EXERCISE BRIEF: Check every line below, and copy those that include "decide".

DATA PROVIDED:

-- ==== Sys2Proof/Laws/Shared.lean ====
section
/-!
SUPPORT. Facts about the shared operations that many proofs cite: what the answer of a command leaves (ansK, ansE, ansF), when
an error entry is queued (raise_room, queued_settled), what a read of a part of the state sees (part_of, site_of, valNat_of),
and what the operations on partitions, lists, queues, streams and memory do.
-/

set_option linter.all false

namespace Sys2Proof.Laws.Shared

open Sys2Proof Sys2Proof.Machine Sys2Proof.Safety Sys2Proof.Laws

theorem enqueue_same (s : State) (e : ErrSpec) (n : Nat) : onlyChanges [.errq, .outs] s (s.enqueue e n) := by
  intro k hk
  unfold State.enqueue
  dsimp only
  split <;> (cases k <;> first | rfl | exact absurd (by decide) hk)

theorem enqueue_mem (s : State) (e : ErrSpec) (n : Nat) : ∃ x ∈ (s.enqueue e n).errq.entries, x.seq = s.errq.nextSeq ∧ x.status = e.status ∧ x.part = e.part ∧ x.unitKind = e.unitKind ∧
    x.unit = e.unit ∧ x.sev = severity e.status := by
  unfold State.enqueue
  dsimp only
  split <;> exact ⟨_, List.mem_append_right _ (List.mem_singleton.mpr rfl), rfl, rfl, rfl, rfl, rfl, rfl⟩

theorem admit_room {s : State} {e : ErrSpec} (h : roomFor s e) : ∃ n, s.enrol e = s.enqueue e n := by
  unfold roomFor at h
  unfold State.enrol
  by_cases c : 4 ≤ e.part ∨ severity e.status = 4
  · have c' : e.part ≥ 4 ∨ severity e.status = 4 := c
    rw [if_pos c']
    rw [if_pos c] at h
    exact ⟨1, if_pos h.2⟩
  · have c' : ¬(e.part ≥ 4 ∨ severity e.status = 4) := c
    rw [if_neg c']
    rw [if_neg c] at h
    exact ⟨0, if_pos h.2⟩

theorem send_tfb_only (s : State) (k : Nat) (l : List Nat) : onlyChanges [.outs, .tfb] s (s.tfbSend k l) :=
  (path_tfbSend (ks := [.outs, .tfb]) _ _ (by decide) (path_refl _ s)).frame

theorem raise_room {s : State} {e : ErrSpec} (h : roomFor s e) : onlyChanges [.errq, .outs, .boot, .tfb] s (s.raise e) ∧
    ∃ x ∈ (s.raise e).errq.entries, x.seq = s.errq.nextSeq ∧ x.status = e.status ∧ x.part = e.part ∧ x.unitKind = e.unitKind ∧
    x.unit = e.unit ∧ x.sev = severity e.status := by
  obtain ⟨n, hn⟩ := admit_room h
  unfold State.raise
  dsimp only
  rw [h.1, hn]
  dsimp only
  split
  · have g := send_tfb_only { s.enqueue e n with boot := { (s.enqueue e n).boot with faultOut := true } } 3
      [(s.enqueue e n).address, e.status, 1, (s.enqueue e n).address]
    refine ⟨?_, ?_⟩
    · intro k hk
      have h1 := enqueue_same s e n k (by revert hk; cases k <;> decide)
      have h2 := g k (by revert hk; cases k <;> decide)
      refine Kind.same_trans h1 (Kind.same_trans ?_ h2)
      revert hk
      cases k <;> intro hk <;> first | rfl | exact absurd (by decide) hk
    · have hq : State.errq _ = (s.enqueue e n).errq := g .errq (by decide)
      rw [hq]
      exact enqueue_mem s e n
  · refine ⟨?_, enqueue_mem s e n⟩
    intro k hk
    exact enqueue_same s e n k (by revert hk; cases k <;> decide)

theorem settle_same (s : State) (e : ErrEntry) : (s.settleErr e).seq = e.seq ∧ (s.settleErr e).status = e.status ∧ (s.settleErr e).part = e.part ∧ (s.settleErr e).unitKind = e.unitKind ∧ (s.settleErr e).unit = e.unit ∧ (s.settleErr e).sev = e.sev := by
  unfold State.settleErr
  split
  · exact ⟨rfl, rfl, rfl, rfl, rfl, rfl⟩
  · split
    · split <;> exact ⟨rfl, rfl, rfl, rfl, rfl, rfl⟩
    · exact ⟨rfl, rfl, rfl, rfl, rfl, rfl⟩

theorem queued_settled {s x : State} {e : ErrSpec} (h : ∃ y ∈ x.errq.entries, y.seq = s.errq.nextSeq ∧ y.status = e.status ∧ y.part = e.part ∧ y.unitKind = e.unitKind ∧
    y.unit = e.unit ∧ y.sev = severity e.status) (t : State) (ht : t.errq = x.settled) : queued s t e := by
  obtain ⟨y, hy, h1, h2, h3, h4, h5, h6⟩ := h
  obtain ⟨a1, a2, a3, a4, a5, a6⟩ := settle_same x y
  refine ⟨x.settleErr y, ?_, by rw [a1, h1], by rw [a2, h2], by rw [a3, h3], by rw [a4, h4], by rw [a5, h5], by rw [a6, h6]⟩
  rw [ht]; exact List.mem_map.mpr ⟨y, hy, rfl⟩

ANSWER TO THIS EXERCISE:
  split <;> (cases k <;> first | rfl | exact absurd (by decide) hk)
  (path_tfbSend (ks := [.outs, .tfb]) _ _ (by decide) (path_refl _ s)).frame
      have h1 := enqueue_same s e n k (by revert hk; cases k <;> decide)
      have h2 := g k (by revert hk; cases k <;> decide)
      cases k <;> intro hk <;> first | rfl | exact absurd (by decide) hk
    · have hq : State.errq _ = (s.enqueue e n).errq := g .errq (by decide)
    exact enqueue_same s e n k (by revert hk; cases k <;> decide)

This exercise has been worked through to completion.